Das allerdings ist ein sehr bedenkenswerter Vorschlag!


Kajjo said:


> So denkt er sich das wohl, ja. Ich würde daher auch "Keilschriftzeichen" übersetzen im ersten Satz. Sonst fehlt doch der entscheidende Hinweis für den Leser.


Keine Sorge, es wird vorher ständig erwähnt, dass es um Keilschrift geht, das ist an dieser Stelle also sowieso klar. Ich wollte eine Wortwiederholung vermeiden.

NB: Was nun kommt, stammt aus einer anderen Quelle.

/-- POR (R193). -/
def execPor (c : CtxId) (sel : SSel) (f : SSlot) (w : ClauseWord) (s : State) : Host.Outcome State Fault Refusal :=
  issueOn c (ClauseWord.withS w sel 25 f) s

/-- PXOR (R193). -/
def execPxor (c : CtxId) (sel : SSel) (f : SSlot) (w : ClauseWord) (s : State) : Host.Outcome State Fault Refusal :=
  issueOn c (ClauseWord.withS w sel 26 f) s

/-- PANDN (R193). -/
def execPandn (c : CtxId) (sel : SSel) (f : SSlot) (w : ClauseWord) (s : State) : Host.Outcome State Fault Refusal :=
  issueOn c (ClauseWord.withS w sel 27 f) s

/-- ADDF (R193). -/
def execAddf (c : CtxId) (sel : SSel) (f : SSlot) (w : ClauseWord) (s : State) : Host.Outcome State Fault Refusal :=
  issueOn c (ClauseWord.withS w sel 32 f) s

/-- SUBF (R193). -/
def execSubf (c : CtxId) (sel : SSel) (f : SSlot) (w : ClauseWord) (s : State) : Host.Outcome State Fault Refusal :=
  issueOn c (ClauseWord.withS w sel 33 f) s

/-- MULF (R193). -/
def execMulf (c : CtxId) (sel : SSel) (f : SSlot) (w : ClauseWord) (s : State) : Host.Outcome State Fault Refusal :=
  issueOn c (ClauseWord.withS w sel 34 f) s

/-- FMAF (R193). -/
def execFmaf (c : CtxId) (sel : SSel) (f : SSlot) (w : ClauseWord) (s : State) : Host.Outcome State Fault Refusal :=
  issueOn c (ClauseWord.withS w sel 35 f) s

/-- MINF (R193). -/
def execMinf (c : CtxId) (sel : SSel) (f : SSlot) (w : ClauseWord) (s : State) : Host.Outcome State Fault Refusal :=
  issueOn c (ClauseWord.withS w sel 36 f) s

/-- MAXF (R193). -/
def execMaxf (c : CtxId) (sel : SSel) (f : SSlot) (w : ClauseWord) (s : State) : Host.Outcome State Fault Refusal :=
  issueOn c (ClauseWord.withS w sel 37 f) s

/-- CMPLTF (R193). -/
def execCmpltf (c : CtxId) (sel : SSel) (f : SSlot) (w : ClauseWord) (s : State) : Host.Outcome State Fault Refusal :=
  issueOn c (ClauseWord.withS w sel 38 f) s

/-- CMPEQF (R193). -/
def execCmpeqf (c : CtxId) (sel : SSel) (f : SSlot) (w : ClauseWord) (s : State) : Host.Outcome State Fault Refusal :=
  issueOn c (ClauseWord.withS w sel 39 f) s

/-- CVTIF (R193). -/
def execCvtif (c : CtxId) (sel : SSel) (f : SSlot) (w : ClauseWord) (s : State) : Host.Outcome State Fault Refusal :=
  issueOn c (ClauseWord.withS w sel 40 f) s

/-- CVTFI (R193). -/
def execCvtfi (c : CtxId) (sel : SSel) (f : SSlot) (w : ClauseWord) (s : State) : Host.Outcome State Fault Refusal :=
  issueOn c (ClauseWord.withS w sel 41 f) s

/-- BR (R194). -/
def execBr (c : CtxId) (f : SSlot) (w : ClauseWord) (s : State) : Host.Outcome State Fault Refusal :=
  issueOn c (ClauseWord.withS w .s1 48 f) s

/-- BRR (R194). -/
def execBrr (c : CtxId) (f : SSlot) (w : ClauseWord) (s : State) : Host.Outcome State Fault Refusal :=
  issueOn c (ClauseWord.withS w .s1 49 f) s

/-- CALL (R194). -/
def execCall (c : CtxId) (f : SSlot) (w : ClauseWord) (s : State) : Host.Outcome State Fault Refusal :=
  issueOn c (ClauseWord.withS w .s1 50 f) s

/-- LOOP (R194). -/
def execLoop (c : CtxId) (f : SSlot) (w : ClauseWord) (s : State) : Host.Outcome State Fault Refusal :=
  issueOn c (ClauseWord.withS w .s1 51 f) s

/-- RDPER (R195). -/
def execRdper (c : CtxId) (sel : SSel) (f : SSlot) (w : ClauseWord) (s : State) : Host.Outcome State Fault Refusal :=
  issueOn c (ClauseWord.withS w sel 56 f) s

/-- RDTIME (R195). -/
def execRdtime (c : CtxId) (sel : SSel) (f : SSlot) (w : ClauseWord) (s : State) : Host.Outcome State Fault Refusal :=
  issueOn c (ClauseWord.withS w sel 57 f) s

/-! ## The pair behind the processor -/

/-- LOAD_DATA_RETURN (R191): the oldest load in flight returns, with what its read of memory has found. -/
def execLoadDataReturn (c : CtxId) (s : State) (f : EccFinding := .clean) : Host.Outcome State Fault Refusal :=
  s.run fun d => d.inService fun d => d.loadDone c f

/-- CHECKPOINT_DURABLE (R171). -/
def execCheckpointDurable (c : CtxId) (s : State) : Host.Outcome State Fault Refusal :=
  s.run fun d => d.inService fun d => d.durable c

/-- INSTRUCTION_FETCH_RETURN (R170, R194): `count` words from offset `first` of the running image enter the instruction
buffer, which keeps its newest 4,096 words; words at or above WORDS are not fetched. -/
def execInstructionFetchReturn (c : CtxId) (first count : Nat) (s : State) : Host.Outcome State Fault Refusal :=
  s.run fun d => d.inService fun d =>
    match d.ctx[c].cp.prog, d.launchOf c with
    | some g, some l =>
      Dev.fetchCheck (c := c) <|
      let offs := (List.range (min count 4096)).map (first + ·) |>.filter (· < g.words)
      offs.foldl (fun d o =>
        let a := g.image + 64 * (o + 1)
        if !d.linesHeld a 64 then (linesOf a 64).foldl Dev.want d
        else
          let (bs, d) := d.loadSpace (.prog c l.q) c none 0 a 64
          d.modCp c fun cp =>
            let b := cp.ibuf.filter (·.1 ≠ a) ++ [(a, Line.ofBytes (bytesOf bs), anyBad bs)]
            { cp with ibuf := b.drop (b.length - 4096) }) d
    | _, _ => d

end Sys2Proof.Machine
end

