-- ==== Sys2Proof/Safety.lean ====
section
/-!
DEFINITION. Safety.lean: the terms that claims are stated in: what an outcome answers, when a command runs at once, when a
clause word issues, and the invariants.
-/
namespace Sys2Proof.Machine

/-- The outcome is a next state with property `p`. -/
def Answers (o : Host.Outcome State Fault Refusal) (p : State → Prop) : Prop := ∃ t, o = .next t ∧ p t

/-- The memory of the device keeps its canonical form. -/
abbrev State.memWf (s : State) : Prop := Memory.wf s.dev.mem.cells

/-- The loop descriptor tables, the row-unit parameter tables and the ESC registers keep their canonical form. -/
abbrev State.tablesWf (s : State) : Prop :=
  (∀ c : CtxId, alWf 0 s.dev.ctx[c].ldt.entries ∧ alWf 0 s.dev.ctx[c].ldt.rup) ∧ alWf 0 s.dev.net.esc

/-- The device as a command finds it: nothing sent out yet and no read missed. -/
def Dev.seen (d : Dev) : Dev := { d with out := [], rcl := { d.rcl with missed := false } }

/-- The device `r` that a command has made of `d`, with the mark of missed reads as it was. -/
def Dev.after (d r : Dev) : Dev := { r with rcl := { r.rcl with missed := d.rcl.missed } }

/-- Every line that the change `f` reads is at hand, so that `f` takes effect at once (R348, R351). -/
abbrev Dev.runsNow (d : Dev) (f : Dev → Dev) : Prop := (f d.seen).rcl.missed = false

/-! ## A clause word that issues (R150 to R153) -/

/-- What the wait of the Q slot writes, none while it must wait; a word without a wait writes nothing by it. -/
def Dev.waitWrites (d : Dev) (c : CtxId) (x : Acts) : Option (List (Dest × Line)) :=
  match x.q with | some f => d.qWait c f | none => some []

/-- The loads that a word issues, and the device after it has issued them. -/
def Dev.loadsOf (d : Dev) (c : CtxId) (q : QId) (x : Acts) : List Load × Dev :=
  match x.a with
  | some f => if f.isLoad then ([(d.issueLoad c q f d.ctx[c].cp.r).1], (d.issueLoad c q f d.ctx[c].cp.r).2) else ([], d)
  | none => ([], d)

/-- The word after this one can issue: the program counter stays below WORDS and meets no uncorrectable error in the
instruction buffer (Table 07-6), or the word ends the program. -/
def Cp.nextOk (p : Cp) (g : Program) (x : Acts) : Bool :=
  x.qIs 7 ||
    (decide ((nextPc x.s1 p.r).toNat < g.words) &&
      match p.ibuf.find? (·.1 = g.wordAddr (nextPc x.s1 p.r)) with
      | some (_, _, true) => false
      | _ => true)

/-- The word `w` issues at once on context `c`: a program runs there, the instruction buffer holds this word or none at its
address, nothing that the word reads or writes is awaited, no wait holds it, the escape buffer has room, the word raises no
fault (R170, R178), every line it reads is at hand, and the word after it can issue. -/
def Dev.issues (d : Dev) (c : CtxId) (w : ClauseWord) : Bool :=
  let cp := d.ctx[c].cp
  let x := Acts.of cp.r w
  match cp.ready, d.launchOf c with
  | some g, some l =>
    (match cp.ibuf.find? (·.1 = g.wordAddr cp.r.pc) with
      | some (_, line, _) => decide (wordOfLine line = w)
      | none => true) &&
    !x.waitsResult cp.r && (d.waitWrites c x).isSome && d.roomFor c l.q x && decide (d.wordFault c x = 0) &&
    (d.cmdAwaits c x).isNone && decide (cmdFault x (d.cmdRead c l.q x).1 = 0) &&
    !((d.cmdRead c l.q x).2.loadsOf c l.q x).2.rcl.missed && cp.nextOk g x
  | _, _ => false

/-- The value that a register holds: a scalar register in the low 64 bits, a predicate in bit 0. -/
def Snap.get (r : Snap) : Dest → Line
  | .s i => (r.sr i).setWidth 512
  | .p i => bitLine (r.pr i)
  | .v i => r.vr i

/-- The registers of context `c`. -/
def State.regs (s : State) (c : CtxId) : Snap := s.dev.ctx[c].cp.r

/-- The word `w` issues at once on context `c` of a block in service. -/
abbrev State.Issues (s : State) (c : CtxId) (w : ClauseWord) : Prop := s.dev.serving = true ∧ s.dev.seen.issues c w = true

/-- The effects of context `c` that have not been released: those of the checkpoint in flight, then those in the escape
buffer (R171). -/
def State.escaped (s : State) (c : CtxId) : List Effect := s.dev.ctx[c].cp.escaped

/-- The guard of slot `n` of a word (R176). -/
def guardOf (r : Snap) (w : ClauseWord) (n : SlotName) : Bool :=
  match n with
  | .q => r.guard w.q.gp w.q.gn
  | .t => r.guard w.t.gp w.t.gn
  | .v => r.guard w.v.gp w.v.gn
  | .a => r.guard w.a.gp w.a.gn
  | .s1 => r.guard w.s1.gp w.s1.gn
  | .s0 => r.guard w.s0.gp w.s0.gn

/-- Slot `n` of a word does nothing: it holds a no-operation, an undefined encoding or a false guard. -/
def Acts.idle (x : Acts) (n : SlotName) : Bool :=
  match n with
  | .q => x.q.isNone
  | .t => x.t.isNone
  | .v => x.v.isNone
  | .a => x.a.isNone
  | .s1 => x.s1.isNone
  | .s0 => x.s0.isNone

/-- The word `w` has come to issue on context `c`: a program runs there, the word is the one at the program counter, and
no result that it reads or writes is awaited. -/
def Dev.atIssue (d : Dev) (c : CtxId) (w : ClauseWord) : Bool :=
  let cp := d.ctx[c].cp
  let x := Acts.of cp.r w
  match cp.ready with
  | some g =>
    (d.launchOf c).isSome && decide (cp.r.pc.toNat < g.words) &&
    (match cp.ibuf.find? (·.1 = g.wordAddr cp.r.pc) with
      | some (_, line, bad) => decide (wordOfLine line = w) && !bad
      | none => true) &&
    !x.waitsResult cp.r
  | none => false

/-- The class of the program fault that the word `w` raises as it comes to issue, 0 for none (R178). -/
def Dev.raises (d : Dev) (c : CtxId) (w : ClauseWord) : Nat :=
  let x := Acts.of d.ctx[c].cp.r w
  match d.launchOf c with
  | some l =>
    if d.atIssue c w && (d.waitWrites c x).isSome && d.roomFor c l.q x then
      if d.wordFault c x ≠ 0 then d.wordFault c x
      else if (d.cmdAwaits c x).isNone && !(d.cmdRead c l.q x).2.rcl.missed then cmdFault x (d.cmdRead c l.q x).1
      else 0
    else 0
  | none => 0

/-- The context and the word that a slot operation comes to issue, none for another command. -/
def slotWord (i : Instr) : Option (CtxId × ClauseWord) :=
  match i with
  | .nop c n w => some (c, ClauseWord.withNop w n)
  | .fwait c f w => some (c, ClauseWord.withQ w 1 f)
  | .fset c f w => some (c, ClauseWord.withQ w 2 f)
  | .fadd c f w => some (c, ClauseWord.withQ w 3 f)
  | .twait c f w => some (c, ClauseWord.withQ w 4 f)
  | .post c f w => some (c, ClauseWord.withQ w 5 f)
  | .cmd c f w => some (c, ClauseWord.withQ w 6 f)
  | .endProgram c f w => some (c, ClauseWord.withQ w 7 f)
  | .matrix c f w => some (c, ClauseWord.withT w 1 f)
  | .attn c f w => some (c, ClauseWord.withT w 2 f)
  | .vaddf c f w => some (c, ClauseWord.withV w 1 f)
  | .vsubf c f w => some (c, ClauseWord.withV w 2 f)
  | .vmulf c f w => some (c, ClauseWord.withV w 3 f)
  | .vfmaf c f w => some (c, ClauseWord.withV w 4 f)
  | .vminf c f w => some (c, ClauseWord.withV w 5 f)
  | .vmaxf c f w => some (c, ClauseWord.withV w 6 f)
  | .vsf c f w => some (c, ClauseWord.withV w 7 f)
  | .vpack c f w => some (c, ClauseWord.withV w 8 f)
  | .vunpk c f w => some (c, ClauseWord.withV w 9 f)
  | .vbcast c f w => some (c, ClauseWord.withV w 10 f)
  | .vext c f w => some (c, ClauseWord.withV w 11 f)
  | .vins c f w => some (c, ClauseWord.withV w 12 f)
  | .vsumf c f w => some (c, ClauseWord.withV w 13 f)
  | .vand c f w => some (c, ClauseWord.withV w 16 f)
  | .vor c f w => some (c, ClauseWord.withV w 17 f)
  | .vxor c f w => some (c, ClauseWord.withV w 18 f)
  | .vaddi c f w => some (c, ClauseWord.withV w 19 f)
  | .rupld c f w => some (c, ClauseWord.withV w 32 f)
  | .rurd c f w => some (c, ClauseWord.withV w 33 f)
  | .ldb c f w => some (c, ClauseWord.withA w 1 f)
  | .ldh c f w => some (c, ClauseWord.withA w 2 f)
  | .ldw c f w => some (c, ClauseWord.withA w 3 f)
  | .ldd c f w => some (c, ClauseWord.withA w 4 f)
  | .ldws c f w => some (c, ClauseWord.withA w 5 f)
  | .stb c f w => some (c, ClauseWord.withA w 8 f)
  | .sth c f w => some (c, ClauseWord.withA w 9 f)
  | .stw c f w => some (c, ClauseWord.withA w 10 f)
  | .std c f w => some (c, ClauseWord.withA w 11 f)
  | .vld c f w => some (c, ClauseWord.withA w 12 f)
  | .vst c f w => some (c, ClauseWord.withA w 13 f)
  | .lea c f w => some (c, ClauseWord.withA w 16 f)
  | .ldtld c f w => some (c, ClauseWord.withA w 17 f)
  | .add c sel f w => some (c, ClauseWord.withS w sel 1 f)
  | .sub c sel f w => some (c, ClauseWord.withS w sel 2 f)
  | .andOp c sel f w => some (c, ClauseWord.withS w sel 3 f)
  | .orOp c sel f w => some (c, ClauseWord.withS w sel 4 f)
  | .xorOp c sel f w => some (c, ClauseWord.withS w sel 5 f)
  | .shl c sel f w => some (c, ClauseWord.withS w sel 6 f)
  | .shr c sel f w => some (c, ClauseWord.withS w sel 7 f)
  | .sar c sel f w => some (c, ClauseWord.withS w sel 8 f)
  | .mul c sel f w => some (c, ClauseWord.withS w sel 9 f)
  | .divu c sel f w => some (c, ClauseWord.withS w sel 10 f)
  | .remu c sel f w => some (c, ClauseWord.withS w sel 11 f)
  | .minOp c sel f w => some (c, ClauseWord.withS w sel 12 f)
  | .maxOp c sel f w => some (c, ClauseWord.withS w sel 13 f)
  | .inshi c sel f w => some (c, ClauseWord.withS w sel 14 f)
  | .cmpeq c sel f w => some (c, ClauseWord.withS w sel 16 f)
  | .cmpne c sel f w => some (c, ClauseWord.withS w sel 17 f)
  | .cmplt c sel f w => some (c, ClauseWord.withS w sel 18 f)
  | .cmpltu c sel f w => some (c, ClauseWord.withS w sel 19 f)
  | .cmple c sel f w => some (c, ClauseWord.withS w sel 20 f)
  | .cmpleu c sel f w => some (c, ClauseWord.withS w sel 21 f)
  | .pand c sel f w => some (c, ClauseWord.withS w sel 24 f)
  | .por c sel f w => some (c, ClauseWord.withS w sel 25 f)
  | .pxor c sel f w => some (c, ClauseWord.withS w sel 26 f)
  | .pandn c sel f w => some (c, ClauseWord.withS w sel 27 f)
  | .addf c sel f w => some (c, ClauseWord.withS w sel 32 f)
  | .subf c sel f w => some (c, ClauseWord.withS w sel 33 f)
  | .mulf c sel f w => some (c, ClauseWord.withS w sel 34 f)
  | .fmaf c sel f w => some (c, ClauseWord.withS w sel 35 f)
  | .minf c sel f w => some (c, ClauseWord.withS w sel 36 f)
  | .maxf c sel f w => some (c, ClauseWord.withS w sel 37 f)
  | .cmpltf c sel f w => some (c, ClauseWord.withS w sel 38 f)
  | .cmpeqf c sel f w => some (c, ClauseWord.withS w sel 39 f)
  | .cvtif c sel f w => some (c, ClauseWord.withS w sel 40 f)
  | .cvtfi c sel f w => some (c, ClauseWord.withS w sel 41 f)
  | .br c f w => some (c, ClauseWord.withS w .s1 48 f)
  | .brr c f w => some (c, ClauseWord.withS w .s1 49 f)
  | .call c f w => some (c, ClauseWord.withS w .s1 50 f)
  | .loop c f w => some (c, ClauseWord.withS w .s1 51 f)
  | .rdper c sel f w => some (c, ClauseWord.withS w sel 56 f)
  | .rdtime c sel f w => some (c, ClauseWord.withS w sel 57 f)
  | _ => none

end Sys2Proof.Machine
end

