/-- R346 with R277: so it is on RCL: a good flit in order moves the acknowledgement, one whose CRC fails is counted and asked for
again, and a NAK sends again every message after the flit that it names. -/
def Claims.FlitsOfRcl : Prop :=
  ∀ s : State, s.dev.rclUp = true →
    (∀ (w : BitVec 640) (lim : Bool), flitOk w = true → (flitOfWire w).nak = false →
      Answers (exec (.flitReceived .rcl w [] lim) s) fun t =>
        t.dev.rcl.ack = (if (flitOfWire w).type ≠ 0 ∧ (flitOfWire w).seq = s.dev.rcl.ack + 1 then (flitOfWire w).seq else s.dev.rcl.ack) ∧
        t.dev.rcl.asking = false ∧ t.dev.rcl.crcFail = s.dev.rcl.crcFail ∧ t.dev.out = []) ∧
    (∀ (w : BitVec 640) (lim : Bool), flitOk w = false → Answers (exec (.flitReceived .rcl w [] lim) s) fun t =>
        t.dev.rcl.ack = s.dev.rcl.ack ∧ t.dev.rcl.asking = true ∧ t.dev.rcl.crcFail = satInc s.dev.rcl.crcFail ∧
        t.dev.out = [.rclNak s.dev.rcl.ack]) ∧
    (∀ a : BitVec 12, Answers (exec (.nak .rcl a) s) fun t =>
        t.dev.rcl.replays = satInc s.dev.rcl.replays ∧
        t.dev.rcl.replay = s.dev.rcl.replay.filter (fun x => decide (0 < (x.1 - a).toNat ∧ (x.1 - a).toNat < 2048)) ∧
        t.dev.out = t.dev.rcl.replay.map fun x => .rcl x.2)

/-- R274 to R277, R346: the flits of the chip links and of RCL. -/
def Obligations.FlitsAreAcknowledged : Prop := Claims.FlitsOnTheWire ∧ Claims.FlitsOfAChipLink ∧ Claims.FlitsOfRcl

/-- R278 to R280, R299, R304, R305, R467: the states of a port: a lane of a full port drops its group and leaves 8 lanes, one of 8
lanes takes it DOWN; a port that is looking is trained when the far end answers; training ends in IDENT, with all lanes or without
one group, or in DOWN; an agreeing far end makes it UP, on the lanes that trained, another leaves it in IDENT; a port that is lost
leaves no stream on it and is told to the Head; and with no cable it stays DOWN. -/
def Obligations.PortStates : Prop :=
  ∀ (p : PortId) (s : State), s.dev.booted = true →
    (∀ l : Fin 12, s.dev.port[p].lanes[l] = .active → s.dev.port[p].st = .up12 → Answers (exec (.laneFailed p l) s) fun t =>
      t.dev.port[p].st = .up8 ∧ t.dev.port[p].busy = true ∧ t.dev.port[p].dropped.toNat = l.val / 4 + 1 ∧
      t.dev.port[p].lanes[l] = .failed ∧ t.dev.port[p].retrains = satInc s.dev.port[p].retrains ∧ t.dev.cjn = s.dev.cjn ∧
      ∀ j : Fin 12, j ≠ l → t.dev.port[p].lanes[j] = if j.val / 4 = l.val / 4 then .idle else s.dev.port[p].lanes[j]) ∧
    (∀ l : Fin 12, s.dev.port[p].lanes[l] = .active → s.dev.port[p].st = .up8 → Answers (exec (.laneFailed p l) s) fun t =>
      t.dev.port[p].st = .down ∧ t.dev.port[p].replay = [] ∧ t.dev.port[p].txq = []) ∧
    (s.dev.port[p].busy = true → Answers (exec (.laneGroupRetrained p) s) fun t =>
      t.dev.port[p].busy = false ∧ t.dev.port[p].st = s.dev.port[p].st ∧ t.dev.cjn = s.dev.cjn) ∧
    (∀ b, s.dev.lexVal (0x2440 + p.val) 1 ≠ 0 → s.dev.port[p].absent = false → s.dev.port[p].st = .down ∨ s.dev.port[p].st = .detect →
      Answers (exec (.portDetect p b) s) fun t => t.dev.port[p].st = (if b then .train else .detect) ∧ t.dev.cjn = s.dev.cjn) ∧
    (∀ (b : Bool) (idle : Option (Fin 3)), s.dev.port[p].st = .train ∨ s.dev.port[p].st = .retrain →
      Answers (exec (.portTrained p b idle) s) fun t =>
        t.dev.port[p].st = (if b then .ident else .down) ∧
        (b = true → t.dev.port[p].dropped.toNat = (match idle with | some g => g.val + 1 | none => 0) ∧
          ∀ j : Fin 12, t.dev.port[p].lanes[j] = if idle = some ⟨j.val / 4, by omega⟩ then .idle else .active)) ∧
    (∀ far : FarIdent, s.dev.port[p].st = .ident → Answers (exec (.identExchange p far) s) fun t =>
      t.dev.port[p].st = (if far.group.toNat = s.dev.lexVal 0x2400 1 ∧ far.release.toNat = s.dev.revision / 256 then
        (if s.dev.port[p].dropped = 0 then .up12 else .up8) else .ident) ∧
      t.dev.port[p].nbrModule = far.module ∧ t.dev.port[p].nbrPort = some far.port ∧
      t.dev.grp.numberClash = (s.dev.grp.numberClash || (decide (far.group.toNat = s.dev.lexVal 0x2400 1 ∧
        far.module = s.dev.grp.module) && far.admitted && !s.dev.grp.formed))) ∧
    (s.dev.port[p].joined = true → Answers (exec (.portDown p) s) fun t =>
      t.dev.port[p].st = .down ∧ t.dev.port[p].replay = [] ∧ t.dev.port[p].txq = [] ∧ t.dev.port[p].nbrPort = none ∧
      Sent t t.dev.grp.head (.neighbours t.dev.neighbours) ∧
      (∀ k ∈ t.dev.cjn.colls, (t.dev.cmd? k.cmd).isSome = true → ∀ g ∈ k.edges, g.port ≠ p) ∧
      (∀ y ∈ t.dev.cjn.through, y.port ≠ p) ∧ ∀ q, q ≠ p → t.dev.port[q].st = s.dev.port[q].st) ∧
    (s.dev.serving = true →
      (Answers (exec (.prsntNChange p true) s) fun t =>
        t.dev.port[p].absent = true ∧ t.dev.port[p].st = if s.dev.port[p].st = .disabled then .disabled else .down) ∧
      (s.dev.port[p].st = .down → s.dev.lexVal (0x2440 + p.val) 1 = 1 → Answers (exec (.prsntNChange p false) s) fun t =>
        t.dev.port[p].absent = false ∧ t.dev.port[p].st = .detect))

/-! ## The end of a command -/

namespace Sys2Proof.Machine

/-- Commands and tiles carry numbers of their own, below the next ones to be given. -/
abbrev State.numbered (s : State) : Prop :=
  (s.dev.cmds.map (·.id)).Nodup ∧ (∀ x ∈ s.dev.cmds, x.id < s.dev.nextId) ∧
    (s.dev.tiles.map (·.uid)).Nodup ∧ ∀ y ∈ s.dev.tiles, y.uid < s.dev.nextUid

Ich schaue mir das ganze aber noch mal an, vielleicht kann ich es ein wenig umbauen, so dass an der fraglichen Stelle doch die Keilschrift genannt wird (und das ohne Wortwiederholung).


Kajjo said:


> säuberlich aufgereiht


Ja, sehr gut!


----------



## Frank78

Schlabberlatz said:


> Das größere Rätsel ist glaube ich "the museum of some ancient war department". Soll das vielleicht heißen: "the department of Ancient Wars in a museum"?
> 
> Oder gilt doch "ancient [war department]" statt "[ancient war] department"? D. h.: Geht es doch um ein Kriegsministerium?



Es geht, meiner Meinung nach, schon eindeutig um die Abteilung im Museum, die sich mit Kriegsführung in der Antike beschäftigt.

Ministerien sind eine Erfindung der Neuzeit.


----------



## Schlabberlatz

Danke sehr! 



Frank78 said:


> eindeutig


Es könnte aber eindeutiger formuliert sein  … m. a. W.: ich fürchte, dass es nicht so eindeutig ist. Ich hoffe, die Muttersprachler melden sich noch


----------



## elroy

"The _ancient war department _of some _museum_" would make significantly more sense!


----------



## Frieder

Es sind noch nicht viele Jahre vergangen, seit der versierte Witte verkündete, dass diese Keilschriftzeichen, die so säuberlich auf grauen alabasternen Tafeln oder auf sorgfältig vorbehandelten Tonoberflächen angeordnet sind -- wie Pfeilspitzen in der Ausstellung eines Museums für antike Kriegskunst -- ohne jegliche alphabetische Bedeutung seien, sondern vielmehr wunderliche Ornamente, oder sogar Wurmspuren.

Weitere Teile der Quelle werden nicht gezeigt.